I was thinking of sending a text in the morning. Something like, "no need to respond to this, just wanted to let you know I'm thinking of you and sending hugs." Because I know he struggles to ask for help, but at the same time don't want to pressure him to talk when he's feeling like this. Is this a good idea, or do sufferers genuinely need ZERO communication when isolating?

Gahh. Any input massively appreciated :)
 
I leave him alone if he requests space. If he needs space enough to ask for it, then it's important for me to respect his boundaries.
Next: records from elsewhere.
-- ==== Sys2Proof/Machine/Flags.lean ====
section
/-! DEFINITION. The TAP state machine and the state the block keeps of it: the transition table, the set step,
the clock updates of `tap_shadow` and `tms_shadow`, and the STATUS codes. -/

namespace Sys2Proof.Machine

open Sys2Proof

/-! ## TAP states (10_state.md R24, R25) -/

/-- The index of a TAP state (10_state.md R24). -/
def TapState.index : TapState → Nat
  | .tlr => 0 | .rti => 1 | .selDr => 2 | .capDr => 3 | .shDr => 4 | .ex1Dr => 5 | .paDr => 6 | .ex2Dr => 7
  | .upDr => 8 | .selIr => 9 | .capIr => 10 | .shIr => 11 | .ex1Ir => 12 | .paIr => 13 | .ex2Ir => 14
  | .upIr => 15

/-- All TAP states, in index order. -/
def TapState.all : List TapState :=
  [.tlr, .rti, .selDr, .capDr, .shDr, .ex1Dr, .paDr, .ex2Dr, .upDr, .selIr, .capIr, .shIr, .ex1Ir, .paIr,
    .ex2Ir, .upIr]

/-- The TAP state of an index, taken mod 16. -/
def TapState.ofIndex (k : Nat) : TapState := TapState.all.getD (k % 16) .tlr

/-- `δ(s, tms)` (10_state.md R25). -/
def TapState.next : TapState → Bool → TapState
  | .tlr, false => .rti | .tlr, true => .tlr
  | .rti, false => .rti | .rti, true => .selDr
  | .selDr, false => .capDr | .selDr, true => .selIr
  | .capDr, false => .shDr | .capDr, true => .ex1Dr
  | .shDr, false => .shDr | .shDr, true => .ex1Dr
  | .ex1Dr, false => .paDr | .ex1Dr, true => .upDr
  | .paDr, false => .paDr | .paDr, true => .ex2Dr
  | .ex2Dr, false => .shDr | .ex2Dr, true => .upDr
  | .upDr, false => .rti | .upDr, true => .selDr
  | .selIr, false => .capIr | .selIr, true => .tlr
  | .capIr, false => .shIr | .capIr, true => .ex1Ir
  | .shIr, false => .shIr | .shIr, true => .ex1Ir
  | .ex1Ir, false => .paIr | .ex1Ir, true => .upIr
  | .paIr, false => .paIr | .paIr, true => .ex2Ir
  | .ex2Ir, false => .shIr | .ex2Ir, true => .upIr
  | .upIr, false => .rti | .upIr, true => .selDr

/-! ## Sets of TAP states (10_state.md R27) -/

/-- Whether a set holds a TAP state. -/
def holds (S : TapSet) (s : TapState) : Bool := S.getLsbD s.index

/-- The set of one TAP state. -/
def single (s : TapState) : TapSet := BitVec.ofNat 16 (2 ^ s.index)

/-- `ALL`, the set of all 16 states. -/
def allStates : TapSet := 0xFFFF

/-- `Step(S, t)` for a known level: the states reached from a member of `S`. -/
def stepLevel (S : TapSet) (t : Bool) : TapSet :=
  TapState.all.foldl (fun acc s => if holds S s then acc ||| single (s.next t) else acc) 0

/-- `Step(S, t)`: the union of both steps when the level is unknown. -/
def stepSet (S : TapSet) : TmsLevel → TapSet
  | .low => stepLevel S false
  | .high => stepLevel S true
  | .x => stepLevel S false ||| stepLevel S true

/-- The level of a known TMS bit. -/
def TmsLevel.ofBool : Bool → TmsLevel
  | false => .low
  | true => .high

/-- `Walk(S, t0 t1 ...)` over known levels. -/
def walk (S : TapSet) (ts : List Bool) : TapSet := ts.foldl (fun acc t => stepSet acc (.ofBool t)) S

/-! ## The block's clock updates (41_bit_engine_encoder.md R132) -/

/-- `Clock'(t)`: one TMS clock of the block's shadows. -/
def clockTms (s : State) (t : Bool) : State :=
  { s with tapShadow := stepSet s.tapShadow (.ofBool t), tmsShadow := .ofBool t }

/-- `DataClock'`: one data clock of the block's shadows, at the level `tms_shadow`. -/
def clockData (s : State) : State := { s with tapShadow := stepSet s.tapShadow s.tmsShadow }

/-- `n` data clocks. -/
def clockDataTimes : Nat → State → State
  | 0, s => s
  | n + 1, s => clockDataTimes n (clockData s)

/-- The shadow updates of the clocks that one engine command causes: a TMS command clocks its bits, a data
command clocks one data clock a bit. A descriptor causes none of its own. -/
def shadowCommand (i : Instr) (s : State) : State :=
  match i with
  | .tmsOut l d => (byteBits (l.toNat + 1) d).foldl clockTms s
  | .tmsInout l d => (byteBits (l.toNat + 1) d).foldl clockTms s
  | .bytesOut payload => clockDataTimes (8 * payload.length) s
  | .bytesInout payload => clockDataTimes (8 * payload.length) s
  | .bitsOut l _ => clockDataTimes (l.toNat + 1) s
  | .bitsInout l _ => clockDataTimes (l.toNat + 1) s
  | .shiftTms _ _ => s
  | .shiftTdi _ _ => s
  | .transferTdi _ _ => s
  | .tapReset => s
  | .idle _ => s
  | .shiftIr _ _ => s
  | .transferIr _ _ => s
  | .shiftDr _ _ => s
  | .transferDr _ _ => s
  | .reservedOp _ _ _ => s

/-! ## STATUS codes (60_exceptions.md R261, R262) -/

/-- `OK`. -/
def statusOk : Byte := 0x00

/-- The code of a recoverable error. -/
def ErrorKind.code : ErrorKind → Byte
  | .transportIoError => 0x01
  | .transportTimeout => 0x02
  | .excessBytes => 0x03
  | .invalidIrBoundary => 0x03
  | .addressOutOfRange => 0x04
  | .targetNotSelected => 0x05
  | .targetNotFound => 0x06

/-- The subcause of a recoverable error: 1 for ExcessBytes, 2 for InvalidIrBoundary, 0 for none (log 25). -/
def ErrorKind.subcause : ErrorKind → Byte
  | .transportIoError => 0
  | .transportTimeout => 0
  | .excessBytes => 1
  | .invalidIrBoundary => 2
  | .addressOutOfRange => 0
  | .targetNotSelected => 0
  | .targetNotFound => 0

/-- The code of a contract fault. -/
def ContractFault.code : ContractFault → Byte
  | .illegalOperation => 0x80
  | .resyncRequired => 0x81
  | .zeroCount => 0x82
  | .bufferTooShort => 0x83
  | .tapStateIndeterminate => 0x84
  | .irWidthExceeded => 0x85
  | .zeroLength => 0x86

end Sys2Proof.Machine
end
I consider it a loving act. It's something I can do to help him... To understand his need for space and be ok with it.
 
Curious but how do you respect their space while respecting your health and sanity? More often than not you will end up being burned.
 
Because my health and sanity is not dependent on other people. If somebody asks me to leave them alone, I am OK enough with myself to leave them be.

That "needing" people thing is a fairy tale. It sounds romantic, but if somebody obsessively needs somebody else to function it is not healthy, it is codependent.

Loving somebody and wanting to be with them all the time is one thing. Needing to constantly be around them to keep your sanity is another.

If my vet would suddenly bail on me now, I'd be devestated. I'd grieve the relationship and miss him, but I wouldn't lose my sanity. I wouldn't consider myself burned. It was a relationship that I would always treasure... but it wasn't my first, and if it ends hopefully it won't be my last. Life is a series of relationships and phases. I'm not the same person I was 10 years ago. In 10 more years I hope I grow and change more.

In my opinion, it is infinitely more romantic to stay with somebody because you want them, rather than because you need them.
 
For me what has and does drive me crazy is closeness goes from 100 to 0 in a matter of seconds. And all the great moments shared seem like a dream
 
I think we are all different------from each other, and within ourselves in interactions from person to person.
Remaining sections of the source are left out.